- What you are asked to do -
On how many lines of the data below does the word "divByteB" appear? Reply with the number only.

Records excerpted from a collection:
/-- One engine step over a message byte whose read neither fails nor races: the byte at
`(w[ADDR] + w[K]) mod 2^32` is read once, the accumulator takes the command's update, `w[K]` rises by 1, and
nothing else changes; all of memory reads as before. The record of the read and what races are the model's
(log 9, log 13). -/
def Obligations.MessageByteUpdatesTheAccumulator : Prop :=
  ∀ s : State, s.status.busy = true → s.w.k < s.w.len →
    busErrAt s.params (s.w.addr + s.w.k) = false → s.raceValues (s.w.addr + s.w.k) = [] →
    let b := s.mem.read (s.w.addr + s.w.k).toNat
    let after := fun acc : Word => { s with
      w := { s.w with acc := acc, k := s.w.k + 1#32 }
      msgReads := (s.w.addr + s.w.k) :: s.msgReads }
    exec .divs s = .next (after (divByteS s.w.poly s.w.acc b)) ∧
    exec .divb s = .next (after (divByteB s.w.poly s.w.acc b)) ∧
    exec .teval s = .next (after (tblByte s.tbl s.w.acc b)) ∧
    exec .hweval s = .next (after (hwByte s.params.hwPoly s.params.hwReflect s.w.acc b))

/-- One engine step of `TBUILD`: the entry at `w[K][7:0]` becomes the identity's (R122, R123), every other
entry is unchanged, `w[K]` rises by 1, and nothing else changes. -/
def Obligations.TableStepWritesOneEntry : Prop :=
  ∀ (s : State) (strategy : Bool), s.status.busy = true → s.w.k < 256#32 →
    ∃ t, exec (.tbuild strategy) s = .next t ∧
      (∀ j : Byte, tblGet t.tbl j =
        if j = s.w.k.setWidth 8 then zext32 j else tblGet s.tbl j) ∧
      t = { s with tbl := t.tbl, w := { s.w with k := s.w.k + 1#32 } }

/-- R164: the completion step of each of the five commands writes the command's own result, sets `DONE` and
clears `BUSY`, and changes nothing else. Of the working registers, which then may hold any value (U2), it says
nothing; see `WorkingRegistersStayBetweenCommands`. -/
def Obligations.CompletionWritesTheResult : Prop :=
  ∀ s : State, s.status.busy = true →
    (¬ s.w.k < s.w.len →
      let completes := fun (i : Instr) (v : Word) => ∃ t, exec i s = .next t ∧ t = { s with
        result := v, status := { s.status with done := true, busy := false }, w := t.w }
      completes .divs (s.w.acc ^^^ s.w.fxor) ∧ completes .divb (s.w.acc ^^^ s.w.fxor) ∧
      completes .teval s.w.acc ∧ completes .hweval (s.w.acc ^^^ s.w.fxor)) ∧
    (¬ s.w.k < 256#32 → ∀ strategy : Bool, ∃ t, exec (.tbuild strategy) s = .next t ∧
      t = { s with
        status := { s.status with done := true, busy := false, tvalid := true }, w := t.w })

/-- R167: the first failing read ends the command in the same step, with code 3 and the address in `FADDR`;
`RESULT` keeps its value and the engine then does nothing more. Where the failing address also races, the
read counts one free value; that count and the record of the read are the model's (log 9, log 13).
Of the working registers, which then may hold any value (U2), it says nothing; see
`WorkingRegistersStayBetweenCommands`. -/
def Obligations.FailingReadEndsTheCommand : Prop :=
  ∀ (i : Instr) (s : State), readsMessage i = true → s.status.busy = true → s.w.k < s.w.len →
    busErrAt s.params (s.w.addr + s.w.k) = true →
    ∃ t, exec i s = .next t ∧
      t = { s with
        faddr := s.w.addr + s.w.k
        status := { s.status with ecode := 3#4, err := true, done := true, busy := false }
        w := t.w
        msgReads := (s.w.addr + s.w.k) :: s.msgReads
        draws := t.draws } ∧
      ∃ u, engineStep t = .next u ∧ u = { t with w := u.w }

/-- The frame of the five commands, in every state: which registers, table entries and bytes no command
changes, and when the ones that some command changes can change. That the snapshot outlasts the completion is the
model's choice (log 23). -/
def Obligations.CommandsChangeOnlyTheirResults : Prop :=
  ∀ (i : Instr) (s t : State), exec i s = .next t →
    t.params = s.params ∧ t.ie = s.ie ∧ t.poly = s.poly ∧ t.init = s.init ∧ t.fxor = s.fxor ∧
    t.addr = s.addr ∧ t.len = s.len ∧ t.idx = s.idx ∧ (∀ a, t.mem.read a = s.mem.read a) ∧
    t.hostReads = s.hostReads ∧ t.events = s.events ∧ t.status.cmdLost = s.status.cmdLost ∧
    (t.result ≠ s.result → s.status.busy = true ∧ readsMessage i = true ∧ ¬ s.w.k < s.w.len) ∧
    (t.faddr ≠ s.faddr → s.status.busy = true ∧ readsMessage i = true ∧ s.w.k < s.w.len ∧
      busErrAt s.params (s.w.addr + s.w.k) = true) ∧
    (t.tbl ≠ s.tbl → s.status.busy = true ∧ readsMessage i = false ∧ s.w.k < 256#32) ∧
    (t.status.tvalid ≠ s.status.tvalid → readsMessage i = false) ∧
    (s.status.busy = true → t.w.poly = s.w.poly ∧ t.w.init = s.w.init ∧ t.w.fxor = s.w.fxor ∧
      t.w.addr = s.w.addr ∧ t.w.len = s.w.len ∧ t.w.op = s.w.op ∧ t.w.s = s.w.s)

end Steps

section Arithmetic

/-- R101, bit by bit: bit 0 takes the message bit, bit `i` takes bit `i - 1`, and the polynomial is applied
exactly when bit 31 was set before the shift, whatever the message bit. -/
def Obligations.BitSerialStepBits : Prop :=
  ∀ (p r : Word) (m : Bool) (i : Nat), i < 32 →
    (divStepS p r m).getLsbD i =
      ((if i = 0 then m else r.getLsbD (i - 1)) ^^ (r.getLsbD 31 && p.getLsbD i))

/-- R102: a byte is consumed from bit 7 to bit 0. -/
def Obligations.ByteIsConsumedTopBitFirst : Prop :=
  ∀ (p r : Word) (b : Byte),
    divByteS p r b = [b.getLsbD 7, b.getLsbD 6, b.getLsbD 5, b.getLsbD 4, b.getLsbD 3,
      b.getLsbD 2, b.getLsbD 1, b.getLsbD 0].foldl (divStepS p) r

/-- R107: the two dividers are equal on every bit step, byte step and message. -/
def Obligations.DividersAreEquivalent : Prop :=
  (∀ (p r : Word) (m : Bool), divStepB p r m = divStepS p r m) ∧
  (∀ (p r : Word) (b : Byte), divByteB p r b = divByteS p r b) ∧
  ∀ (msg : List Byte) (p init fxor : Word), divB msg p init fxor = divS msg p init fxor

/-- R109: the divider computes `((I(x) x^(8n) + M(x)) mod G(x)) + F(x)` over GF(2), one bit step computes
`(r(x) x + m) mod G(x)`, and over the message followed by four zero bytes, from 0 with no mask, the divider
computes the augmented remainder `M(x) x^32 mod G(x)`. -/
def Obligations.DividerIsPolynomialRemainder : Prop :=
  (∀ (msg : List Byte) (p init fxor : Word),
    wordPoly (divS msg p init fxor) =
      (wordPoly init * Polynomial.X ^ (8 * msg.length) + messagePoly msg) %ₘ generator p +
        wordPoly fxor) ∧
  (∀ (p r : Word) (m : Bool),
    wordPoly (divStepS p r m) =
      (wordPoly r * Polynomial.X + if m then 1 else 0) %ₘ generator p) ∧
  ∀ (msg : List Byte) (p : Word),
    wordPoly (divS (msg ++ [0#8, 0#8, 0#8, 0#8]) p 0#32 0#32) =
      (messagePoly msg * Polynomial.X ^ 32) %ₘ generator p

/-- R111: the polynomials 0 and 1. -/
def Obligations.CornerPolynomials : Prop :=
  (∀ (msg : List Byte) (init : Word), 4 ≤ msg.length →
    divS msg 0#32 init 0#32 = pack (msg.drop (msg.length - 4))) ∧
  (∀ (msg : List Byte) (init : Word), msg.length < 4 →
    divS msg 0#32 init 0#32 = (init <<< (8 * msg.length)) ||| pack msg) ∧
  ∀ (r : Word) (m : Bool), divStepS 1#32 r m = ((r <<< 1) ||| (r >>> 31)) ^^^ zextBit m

- Answer section -
2